KLSE

Monroe, Louisiana; United States;
- Channels: Analog: 13 (VHF);

Programming
- Affiliations: NET (1957–1964)

Ownership
- Owner: Louisiana State Department of Education
- Operator: Louisiana Educational Television Commission

History
- First air date: March 9, 1957
- Last air date: July 1, 1964; (7 years, 114 days);
- Call sign meaning: Louisiana State Department of Education

Technical information
- ERP: Visual: 30 kW; Aural: 15 kW;
- HAAT: 97.5 m (320 ft)
- Transmitter coordinates: 32°31′57.7″N 92°6′42.0″W﻿ / ﻿32.532694°N 92.111667°W

= KLSE (TV) =

KLSE (channel 13) was a non-commercial educational television station in Monroe, Louisiana, United States. The station was owned by the Louisiana State Department of Education, and operated by the Louisiana Educational Television Commission, an agency of the Department of Education.

==History==
After lifting the 1948 TV allocation "freeze" with its Sixth Report and Order (1952), the Federal Communications Commission (FCC) allocated channels 8, 13, and 43 to Monroe and West Monroe, with channel 13 reserved for non-commercial (educational) broadcasting. The State Department of Education signed KLSE on the air March 9, 1957, from a studio and transmitter facility on Forsythe Avenue. The facility was originally used by KFAZ-TV (channel 43) until KFAZ went dark May 1, 1954. It was the fourth television station in the Monroe–El Dorado, Arkansas area, after KFAZ-TV, KNOE-TV, and KRBB-TV (now KTVE), the 24th educational television station in the United States, and the first educational television station in Louisiana, going on-the-air almost one month prior to WYES-TV in New Orleans. KLSE's sign-on predates the debut of Louisiana Public Broadcasting's first station, WLPB-TV in Baton Rouge, by over 18 years.

KLSE was to be the first station in an intended statewide educational television network along the lines of Alabama Educational Television, which had been created two years earlier. LSU professor Lucille Woodward had urged Governor Robert Kennon to create the Educational Television Commission a few years earlier.

The state's limited budget meant the station signed on with a transmitter and antenna providing one tenth the maximum allowed effective radiated power for a station on channel 13. In addition, its tower was only half as tall as that of KNOE. This combination effectively limited KLSE's viewing area to Monroe and West Monroe, with viewing in nearby towns difficult.

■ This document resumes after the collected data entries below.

-- ==== Sys2Proof/Certificates/Slice0/Obligations.lean ====
section
/-! DEFINITION. The statements for the provers. `Sys2Proof.Claim` holds them one by one, each with the rules it follows;
an obligation is one of them, or several of one part of the House taken together. A statement about a command says what the
command does and what it leaves unchanged. -/
namespace Sys2Proof.Claim
open Sys2Proof Sys2Proof.Machine Sys2Proof.Safety

/-- What admission leaves of a request that passed its checks: it has come out of its link's crossing, and waits at the
Porch for injection. -/
def AdmittedAs (i : Instr) (q : HostReq) (op : ROp) : Prop :=
  ∀ (s : State) (pa : PoolAddr) (a : Attr), let r := Run.start s
    (r.link q.p q.k).up = true → r.mode ≠ .drain → r.check q = .ok pa a → (r.porch q.p).store.length < 2048 →
    r.oidWaits q.p (r.ordId q.p a.tenant (paBlock pa)) = false → toLanding op q.meta' a = false →
    (isRead op = true → (r.porch q.p).hasLand (paLine pa) = false) → (op = .memWrPtl → q.be ≠ 0) →
    ∃ t, exec i s = .next t ∧
      (∃ es e, (t.c.porches[q.p]).store = es ++ [e] ∧ es.map Ent.bare = (s.c.porches[q.p]).store.map Ent.bare ∧
        e.k = q.k ∧ e.tag = q.tag ∧ e.hpa = q.hpa ∧ e.item = r.mkItem q op pa a (r.porch q.p).nextUid ∧
        e.room = r.roomOf (paBlock pa) ∧ e.stage = .waiting ∧ e.ans = none ∧ e.sent = false) ∧
      t.c.xings = tookFrom s (.ingress q.p q.k) (msgWords (isWrite op)) ∧ t.c.out = s.c.out ∧ keepsUnits s t ∧ keepsCells s t

/-- R177, R332: a request that passes every check is admitted. -/
def CheckedRequestIsAdmitted : Prop :=
  ∀ q, AdmittedAs (.memRd q) q .memRd ∧ AdmittedAs (.memRdData q) q .memRdData ∧ AdmittedAs (.memInv q) q .memInv ∧
    AdmittedAs (.memClnEvct q) q .memClnEvct ∧ AdmittedAs (.memWr q) q .memWr ∧ AdmittedAs (.memWrPtl q) q .memWrPtl

/-- R332: MemSpecRd that passes checks 1 and 2 goes no further: nothing changes but its link's crossing, and it gets no
response. On a link that is down nothing arrives. -/
def SpeculativeReadIsDropped : Prop :=
  ∀ s q, let up := ((Run.start s).link q.p q.k).up
    (up = true → (s.c.porches[q.p]).opened = true → s.c.mod.mode ≠ .safe → q.tee = false → q.rsvd = false →
      exec (.memSpecRd q) s = .next { s with c := { s.c with xings := tookFrom s (.ingress q.p q.k) 1 } }) ∧
    (up = false → exec (.memSpecRd q) s = .next s)

/-- R333: a read that fails a check is answered with poison, and counted. -/
def RefusedReadIsCountedAndPoisoned : Prop :=
  ∀ s q n pa, let r := Run.start s
    (r.link q.p q.k).up = true → r.mode ≠ .drain → r.check q = .fail n pa →
    ∃ t, exec (.memRd q) s = .next t ∧
      (t.c.porches[q.p]).refused = (s.c.porches[q.p]).refused ++ [{ k := q.k, tag := q.tag, read := true, poison := true }] ∧
      (t.c.porches[q.p]).store = (s.c.porches[q.p]).store ∧
      (t.m.reg (pchBase q.p + 0x100 + 4 * n.val)).toNat = min 0xFFFFFFFF (r.reg (pchBase q.p + 0x100 + 4 * n.val) + 1) ∧
      t.c.rooms = s.c.rooms ∧ t.c.chans = s.c.chans ∧ keepsHall s t ∧ keepsCells s t

/-- R115: a Streaming write without a host copy takes the Landing: a Free entry opens for its line, and the write
completes at the Porch. -/
def StreamingWriteOpensLanding : Prop :=
  ∀ (s : State) (q : HostReq) (pa : PoolAddr) (a : Attr), let r := Run.start s
    let x := r.porch q.p
    (r.link q.p q.k).up = true → r.mode ≠ .drain → r.check q = .ok pa a → x.store.length < 2048 → x.lands = [] →
    takenIn x.lndFreed s.c.cc 0 < 128 → (x.store.any fun e => e.landWait) = false →
    r.oidWaits q.p (r.ordId q.p a.tenant (paBlock pa)) = false → toLanding .memWr q.meta' a = true →
    ∃ t, exec (.memWr q) s = .next t ∧
      (∃ l, (t.c.porches[q.p]).lands = [l] ∧ l.line = paLine pa ∧ l.data = placeData q.data (paChunk pa) ∧
        l.mask = placeMask (BitVec.allOnes 64) (paChunk pa) ∧ l.poison = q.poison ∧ l.draining = false) ∧
      (∃ es e, (t.c.porches[q.p]).store = es ++ [e] ∧ es.map Ent.bare = x.store.map Ent.bare ∧ e.tag = q.tag ∧
        e.ans = some .done) ∧
      t.c.xings = tookFrom s (.ingress q.p q.k) 2 ∧ keepsUnits s t ∧ keepsCells s t

/-- R179, R180: the oldest request that may be injected sets out over the Hallway to the Room that serves its block. -/
def InjectionSendsToServingRoom : Prop :=
  ∀ s p sel e, let r := Run.start s
    ((r.porch p).store.find? fun e => (if sel = 0x55 then e.reissue else e.item.attr.cls.toNat = sel) && r.canInject p e) = some e →
    (sel = 0x55 → ((r.porch p).landSent.any fun d => r.canResend p d) = false) → slotFor s (64 + p.val) sel → noBuffer s p →
    ∃ t, exec (.requestInject p sel) s = .next t ∧
      setsOut s t (64 + p.val) (72 + (r.serving e.room).val) (.item p (r.serving e.room) e.item) false ∧
      (∀ e' ∈ (t.c.porches[p]).store, e'.uid = e.uid → e'.stage = .injected) ∧ (64 + p.val, sel) ∈ t.c.used ∧
      t.c.hall = s.c.hall ∧ t.c.rooms = s.c.rooms ∧ t.c.chans = s.c.chans ∧ t.c.out = s.c.out ∧ t.m = s.m

/-- R116, R132: the oldest eligible Landing entry becomes Draining and sets out for its Room, by way of the drain queue, as
one write of its line. -/
def LandingDrainSendsOneWrite : Prop :=
  ∀ s p e, let r := Run.start s
    ((r.porch p).landSent.any fun d => r.canResend p d) = false →
    ((r.porch p).lands.find? fun e => r.landEligible p e) = some e → slotFor s (64 + p.val) 0x54 →
    ∃ t it, exec (.landingDrain p) s = .next t ∧
      setsOut s t (64 + p.val) (72 + (r.serving e.room).val) (.item p (r.serving e.room) it) true ∧
      (t.c.porches[p]).drainQ = { (s.c.porches[p]).drainQ with lines := (s.c.porches[p]).drainQ.lines ++ [(s.c.flyNo, 4)] } ∧
      it.pa = linePa e.line ∧ it.data = e.data ∧ it.mask = e.mask ∧ it.poison = e.poison ∧ it.src = .land e.seq p ∧
      (t.c.porches[p]).lands = ((s.c.porches[p]).lands.map fun x => if x.seq = e.seq then { x with draining := true } else x) ∧
      t.c.hall = s.c.hall ∧ t.c.rooms = s.c.rooms ∧ t.c.out = s.c.out ∧ t.m = s.m

/-- R117: an acceptance that has come back frees its Landing entry. -/
def AcceptanceFreesLandingEntry : Prop :=
  ∀ s p n rest, (s.c.porches[p]).lndAcks = n :: rest → quietPorch s p →
    ∃ t, exec (.landingEntryFree p) s = .next t ∧
      (t.c.porches[p]).lands = ((s.c.porches[p]).lands.filter fun e => e.seq ≠ n) ∧ (t.c.porches[p]).lndAcks = rest ∧
      t.c.rooms = s.c.rooms ∧ keepsHall s t ∧ t.c.out = s.c.out ∧ t.m = s.m

/-- R342: in its slot the oldest answered response of a class that is in turn leaves on its link, once. -/
def ResponseLeavesOnItsLink : Prop :=
  ∀ s p sel e a, let r := Run.start s
    sel < 64 → r.nextResponse p sel = some (e, a) → slotFor s (184 + p.val) sel → quietPorch s p →
    ∃ t, exec (.responseReturn p sel) s = .next t ∧
      (a = .done → t.c.out.host = s.c.out.host ++ [.ndr p e.k e.tag] ∧ t.c.xings = sentInto s (.egress p e.k) 1) ∧
      (∀ d, a = .data d false → t.c.out.host = s.c.out.host ++ [.drs p e.k e.tag d false] ∧
        t.c.xings = sentInto s (.egress p e.k) 2) ∧
      (∀ e' ∈ (t.c.porches[p]).store, e'.uid = e.uid → e'.sent = true) ∧ t.c.rooms = s.c.rooms ∧ keepsHall s t ∧
      keepsCells s t

/-- R17, R211: in its slot a stop of the Hallway sends the oldest transfer that waits there for it. -/
def WaitingTransferLeaves : Prop :=
  ∀ s (k code : Nat) x, let r := Run.start s
    r.nextXfer k code = some x → (s.c.slots.find? fun y => y.1 = k) = some (k, code) → x.k = k →
    (∀ f t, x.load ≠ .msg f t) → (∀ m f d, x.load ≠ .room m f d) → x.retire = none →
    let t := Run.finish s (r.inject1 k)
    setsOut { s with c := { s.c with wait := s.c.wait.erase x } } t k (x.load.dest 0) x.load false ∧ (k, code) ∈ t.c.used ∧
      t.c.rooms = s.c.rooms ∧ t.c.porches = s.c.porches ∧ t.c.out = s.c.out ∧ t.m = s.m

/-- R17, R69, R105, R179: what arrives does what it came for: a request waits at its Room's entry, an answer is with its
Porch, a command is in its channel's queue, a return is at its Room. R236: what has met another transfer on a lane is
poison. -/
def TransfersArrive : Prop :=
  ∀ s (f : Fly), let t := Run.finish s ((Run.start s).arrive f)
    (∀ p m it, f.load = .item p m it → f.bad = false → t = { s with c := { s.c with hall := s.c.hall ++ [⟨p, m, it⟩] } }) ∧
    (∀ uid p k a, f.load = .ans (.host uid p k) a →
      ∀ e ∈ (s.c.porches[p]).store, e.uid = uid → e.ans = none → e.gone = false → e.sent = false →
        ∃ e' ∈ (t.c.porches[p]).store, e'.uid = uid ∧ e'.stage = .atPorch ∧
          e'.ans = some (if f.bad then a.hurt else a)) ∧
    (∀ c x, f.load = .cel c x → f.bad = false →
      t.c.chans[c] = { s.c.chans[c] with queue := (s.c.chans[c]).queue ++ [x] } ∧ t.m = s.m) ∧
    (∀ c x, f.load = .cel c x → f.bad = true → x.write = true →
      t.c.chans[c] = { s.c.chans[c] with
        queue := (s.c.chans[c]).queue ++ [{ x with md := { x.md with poison := true } }] } ∧ t.m = s.m) ∧
    (∀ m i d p, f.load = .ret m (.mud i d p) →
      t.c.rooms[m] = { s.c.rooms[m] with returns := (s.c.rooms[m]).returns ++ [.mud i d (p || f.bad)] } ∧ t.m = s.m)

/-- R63, R106: a host read of a home line that no buffer holds waits at its Room's stop for its way to the line's
channel. -/
def HomeReadGoesToItsChannel : Prop :=
  ∀ s m p it uid p' k, let r := Run.start s
    let b := paBlock it.pa
    let (c, idx) := r.homePlace b (paLineNo it.pa)
    idleRoom s m → (s.c.hall.find? fun h => h.p = p && h.m = m) = some ⟨p, m, it⟩ → slotFor s m.val (0x40 + p.val) →
    it.src = .host uid p' k → it.op = .memRd → it.meta' = .noOp → it.bcast = false → it.attr.kind = kindDirect →
    it.attr.mirror = false → r.isHome b = true → plainBlock s m b it.attr → r.scnFind m (paGran it.pa) = none →
    r.lostChan c = false →
    ∃ t x, exec (.roomEntry m p {}) s = .next t ∧
      t.c.hall = (s.c.hall.eraseP fun h => h.p = p && h.m = m) ∧ (t.c.rooms[m]).outC = [.cmd c x] ∧
      x.write = false ∧ x.idx = idx ∧ x.pa = linePa (paLine it.pa) ∧ x.purpose = some (.item m it true) ∧
      (t.c.rooms[m]).waiters = [] ∧ onlyRoom s t m ∧ t.c.wait = s.c.wait ∧ t.c.chans = s.c.chans ∧ keepsRequests s t ∧
      keepsCells s t

/-- R19, R102: a host write of a home line is accepted into the Room's write buffer, and its completion waits at once for
its way back to the Porch. -/
def HomeWriteIsAccepted : Prop :=
  ∀ s m p it uid p' k, let r := Run.start s
    let b := paBlock it.pa
    idleRoom s m → (s.c.hall.find? fun h => h.p = p && h.m = m) = some ⟨p, m, it⟩ → slotFor s m.val (0x40 + p.val) →
    it.src = .host uid p' k → it.op = .memWr → it.meta' = .noOp → it.bcast = false → it.attr.kind = kindDirect →
    it.attr.mirror = false → r.isHome b = true → plainBlock s m b it.attr → r.scnFind m (paGran it.pa) = none →
    ∃ t w, exec (.roomEntry m p {}) s = .next t ∧ (t.c.rooms[m]).wbuf = [w] ∧ w.line = paLine it.pa ∧
      w.data = it.data ∧ w.mask = it.mask ∧ w.poison = it.poison ∧ w.home = true ∧ w.st = .open' ∧
      waits s t (72 + m.val) 0x56 (.ans it.src .done) none ∧ onlyRoom s t m ∧ t.c.chans = s.c.chans ∧ keepsRequests s t ∧
      keepsCells s t

/-- R74: a waiter whose line came while it waited takes its answer when it re-enters, and leaves. -/
def AnsweredWaiterCompletes : Prop :=
  ∀ s m w d bad uid p k, let r := Run.start s
    (s.c.rooms[m]).waiters = [w] → quietRoom s m → (s.c.rooms[m]).trks = [] → r.ready m w = true → slotFor s m.val 0x51 →
    w.ans = some (d, bad) → w.item.src = .host uid p k → w.item.op = .memRd → w.item.meta' = .noOp →
    ∃ t, exec (.waiterReentry m 0 {}) s = .next t ∧ (t.c.rooms[m]).waiters = [] ∧
      waits s t (72 + m.val) 0x56 (.ans w.item.src (.data (chunkOf d (paChunk w.item.pa)) bad)) (some w.item.src) ∧
      onlyRoom s t m ∧ t.c.chans = s.c.chans ∧ keepsRequests s t

/-- R66: the line of a victim that comes back makes its Mudroom entry Ready, newer bytes over the line. -/
def VictimLineBecomesReady : Prop :=
  ∀ s m i d p rest e,
    (s.c.rooms[m]).returns = .mud i d p :: rest → quietRoom s m → slotFor s m.val 0x53 →
    ((s.c.rooms[m]).mud.find? fun e => e.idx = i && e.st = .loading) = some e → (s.c.rooms[m]).trks = [] →
    ∃ t e', exec (.nearCopyReadReturn m) s = .next t ∧ (t.c.rooms[m]).returns = rest ∧ e' ∈ (t.c.rooms[m]).mud ∧
      e'.line = e.line ∧ e'.st = .ready ∧ e'.data = mergeLine d e.data e.wmask ∧
      e'.poison = (e.poison || (p && e.wmask ≠ fullMask)) ∧ t.m.dram = s.m.dram ∧ t.c.chans = s.c.chans
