/-! ## `setRoom` -/

@[simp] theorem setRoom_m (m : Fin 64) (x : Room) : (r.setRoom m x).m = r.m := rfl
@[simp] theorem setRoom_log (m : Fin 64) (x : Room) : (r.setRoom m x).log = r.log := rfl
@[simp] theorem setRoom_now (m : Fin 64) (x : Room) : (r.setRoom m x).c.now = r.c.now := rfl
@[simp] theorem setRoom_cc (m : Fin 64) (x : Room) : (r.setRoom m x).c.cc = r.c.cc := rfl
@[simp] theorem setRoom_ft (m : Fin 64) (x : Room) : (r.setRoom m x).c.ft = r.c.ft := rfl
@[simp] theorem setRoom_ftCore (m : Fin 64) (x : Room) : (r.setRoom m x).c.ftCore = r.c.ftCore := rfl
@[simp] theorem setRoom_ftNext (m : Fin 64) (x : Room) : (r.setRoom m x).c.ftNext = r.c.ftNext := rfl
@[simp] theorem setRoom_ftHand (m : Fin 64) (x : Room) : (r.setRoom m x).c.ftHand = r.c.ftHand := rfl
@[simp] theorem setRoom_wait (m : Fin 64) (x : Room) : (r.setRoom m x).c.wait = r.c.wait := rfl
@[simp] theorem setRoom_fly (m : Fin 64) (x : Room) : (r.setRoom m x).c.fly = r.c.fly := rfl
@[simp] theorem setRoom_flyNo (m : Fin 64) (x : Room) : (r.setRoom m x).c.flyNo = r.c.flyNo := rfl
@[simp] theorem setRoom_lanes (m : Fin 64) (x : Room) : (r.setRoom m x).c.lanes = r.c.lanes := rfl
@[simp] theorem setRoom_xings (m : Fin 64) (x : Room) : (r.setRoom m x).c.xings = r.c.xings := rfl
@[simp] theorem setRoom_cdrainDone (m : Fin 64) (x : Room) : (r.setRoom m x).c.cdrainDone = r.c.cdrainDone := rfl
@[simp] theorem setRoom_csweepBusy (m : Fin 64) (x : Room) : (r.setRoom m x).c.csweepBusy = r.c.csweepBusy := rfl
@[simp] theorem setRoom_lapNo (m : Fin 64) (x : Room) : (r.setRoom m x).c.lapNo = r.c.lapNo := rfl
@[simp] theorem setRoom_slots (m : Fin 64) (x : Room) : (r.setRoom m x).c.slots = r.c.slots := rfl
@[simp] theorem setRoom_free (m : Fin 64) (x : Room) : (r.setRoom m x).c.free = r.c.free := rfl
@[simp] theorem setRoom_rooms (m : Fin 64) (x : Room) : (r.setRoom m x).c.rooms = r.c.rooms.set m.val x m.isLt := rfl
@[simp] theorem setRoom_porches (m : Fin 64) (x : Room) : (r.setRoom m x).c.porches = r.c.porches := rfl
@[simp] theorem setRoom_chans (m : Fin 64) (x : Room) : (r.setRoom m x).c.chans = r.c.chans := rfl
@[simp] theorem setRoom_doors (m : Fin 64) (x : Room) : (r.setRoom m x).c.doors = r.c.doors := rfl
@[simp] theorem setRoom_hall (m : Fin 64) (x : Room) : (r.setRoom m x).c.hall = r.c.hall := rfl
@[simp] theorem setRoom_fab (m : Fin 64) (x : Room) : (r.setRoom m x).c.fab = r.c.fab := rfl
@[simp] theorem setRoom_time (m : Fin 64) (x : Room) : (r.setRoom m x).c.time = r.c.time := rfl
@[simp] theorem setRoom_fbx (m : Fin 64) (x : Room) : (r.setRoom m x).c.fbx = r.c.fbx := rfl
@[simp] theorem setRoom_tt (m : Fin 64) (x : Room) : (r.setRoom m x).c.tt = r.c.tt := rfl
@[simp] theorem setRoom_mod (m : Fin 64) (x : Room) : (r.setRoom m x).c.mod = r.c.mod := rfl
@[simp] theorem setRoom_img (m : Fin 64) (x : Room) : (r.setRoom m x).c.img = r.c.img := rfl
@[simp] theorem setRoom_selft (m : Fin 64) (x : Room) : (r.setRoom m x).c.selft = r.c.selft := rfl
@[simp] theorem setRoom_fuses (m : Fin 64) (x : Room) : (r.setRoom m x).c.fuses = r.c.fuses := rfl
@[simp] theorem setRoom_cells (m : Fin 64) (x : Room) : (r.setRoom m x).c.cells = r.c.cells := rfl
@[simp] theorem setRoom_crc (m : Fin 64) (x : Room) : (r.setRoom m x).c.crc = r.c.crc := rfl
@[simp] theorem setRoom_lch (m : Fin 64) (x : Room) : (r.setRoom m x).c.lch = r.c.lch := rfl
@[simp] theorem setRoom_mgA (m : Fin 64) (x : Room) : (r.setRoom m x).c.mgA = r.c.mgA := rfl
@[simp] theorem setRoom_mgB (m : Fin 64) (x : Room) : (r.setRoom m x).c.mgB = r.c.mgB := rfl
@[simp] theorem setRoom_clk (m : Fin 64) (x : Room) : (r.setRoom m x).c.clk = r.c.clk := rfl
@[simp] theorem setRoom_thm (m : Fin 64) (x : Room) : (r.setRoom m x).c.thm = r.c.thm := rfl
@[simp] theorem setRoom_mtr (m : Fin 64) (x : Room) : (r.setRoom m x).c.mtr = r.c.mtr := rfl
@[simp] theorem setRoom_stage (m : Fin 64) (x : Room) : (r.setRoom m x).c.stage = r.c.stage := rfl
@[simp] theorem setRoom_jtag (m : Fin 64) (x : Room) : (r.setRoom m x).c.jtag = r.c.jtag := rfl
@[simp] theorem setRoom_win (m : Fin 64) (x : Room) : (r.setRoom m x).c.win = r.c.win := rfl
@[simp] theorem setRoom_rjob (m : Fin 64) (x : Room) : (r.setRoom m x).c.rjob = r.c.rjob := rfl
@[simp] theorem setRoom_rebuild (m : Fin 64) (x : Room) : (r.setRoom m x).c.rebuild = r.c.rebuild := rfl
@[simp] theorem setRoom_cdrainBusy (m : Fin 64) (x : Room) : (r.setRoom m x).c.cdrainBusy = r.c.cdrainBusy := rfl
@[simp] theorem setRoom_pwrGood (m : Fin 64) (x : Room) : (r.setRoom m x).c.pwrGood = r.c.pwrGood := rfl
@[simp] theorem setRoom_vaux (m : Fin 64) (x : Room) : (r.setRoom m x).c.vaux = r.c.vaux := rfl
@[simp] theorem setRoom_railLow (m : Fin 64) (x : Room) : (r.setRoom m x).c.railLow = r.c.railLow := rfl
@[simp] theorem setRoom_winLockArmed (m : Fin 64) (x : Room) : (r.setRoom m x).c.winLockArmed = r.c.winLockArmed := rfl
@[simp] theorem setRoom_used (m : Fin 64) (x : Room) : (r.setRoom m x).c.used = r.c.used := rfl
@[simp] theorem setRoom_out (m : Fin 64) (x : Room) : (r.setRoom m x).c.out = r.c.out := rfl
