-- ==== Sys2Proof/WellFormed.lean ====
section
/-! DEFINITION. What the operands of a command must meet, as one decidable check. -/
namespace Sys2Proof

/-- A host request names a 64-byte chunk (R332). -/
def HostReq.wf (q : HostReq) : Bool := q.hpa.toNat % 64 == 0

/-- A line has 160 symbols (R246). -/
def ErrPat.wf (e : ErrPat) : Bool := e.syms.all fun s => decide (s.1 < 160)

/-- A command that names a register names its word, in the window of 64 MB (R441); a plain write may name any byte
(R451). -/
def wordAddr (a : BitVec 26) : Bool := a.toNat % 4 == 0

/-- The command's operands are ones that the outside world can send. -/
def Instr.wf : Instr → Bool
  | .memRd q | .memRdData q | .memWr q | .memWrPtl q | .memInv q | .memClnEvct q | .memSpecRd q => q.wf
  | .biRsp _ _ h blk _ => h.toNat % (if blk then 256 else 64) == 0
  | .biConflict _ _ h => h.toNat % 64 == 0
  | .tagRebuild _ es => es.toList.all ErrPat.wf
  | .cellarReadDone _ _ e | .scrubRead _ _ _ e | .resilverRead e | .sweepRead _ _ _ e => e.wf
  | .frameStart _ c => decide (c < 5)
  | .seqGap _ c => decide (c < 3)
  | .thermostatWake kind n => decide (n.val < kind.count)
  | .hostViewWrite _ _ o _ => o.toNat % 4 == 0
  | .mailboxCommand _ _ c => decide (c.payload.length ≤ 512)
  | .windowSegmentWrite _ a _ _ =>
    wordAddr a && decide (0x80000 ≤ a.toNat ∧ a.toNat < 0x88000 ∧ 0x800 ≤ a.toNat % 0x1000 ∧ a.toNat % 0x1000 < 0xC00)
  | .regionEntryWrite _ a _ _ => wordAddr a && decide (0x1000000 ≤ a.toNat ∧ a.toNat < 0x2000000)
  | .classEntryWrite _ a _ _ => wordAddr a && decide (0xC00000 ≤ a.toNat ∧ a.toNat < 0xC01000)
  | .waydisWrite _ a _ _ => wordAddr a && decide (0x400000 ≤ a.toNat ∧ a.toNat < 0x800000)
  | .modeRequest _ a _ | .unfenceRequest _ a _ | .devReset _ a _ | .imgLoadGo _ a _ | .spiCommand _ a _
  | .selftestGo _ a _ | .classDrainGo _ a _ | .flush _ a _ | .resilver _ a _ | .rebuildGo _ a _
  | .ttForceGo _ a _ | .fbxInject _ a _ | .recheckGo _ a _ | .rearm _ a _ | .commitGo _ a _
  | .pmcFreezeWrite _ a _ | .histogramSnapshot _ a _ | .winLockWrite _ a _ | .thmSelWrite _ a _ => wordAddr a
  | .smbSetPointer _ a _ | .smbWrite _ a _ _ => decide (a.toNat < 2 ^ 26) && a.toNat % 4 == 0
  | _ => true

end Sys2Proof
end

In addition, the amount of educational television programming available to the state from National Educational Television and other sources in the late 1950s and early 1960s was limited in comparison to the programming available to commercial stations.

KLSE could only have been viable as part of a statewide network, but the only educational licenses allocated to Louisiana outside of New Orleans were on UHF frequencies. UHF was not considered viable at the time, since most people could only watch UHF stations with an expensive converter. Even then, the picture was marginal at best. When it became apparent that there wouldn't be enough funding to sign on additional stations, the state shuttered KLSE in 1964. The Ark-La-Miss area would not receive another educational station until LPB went on-the-air in Monroe with KLTM, also operating on channel 13, on September 8, 1976. There is no record of any television station using the former KLSE facilities after its closure.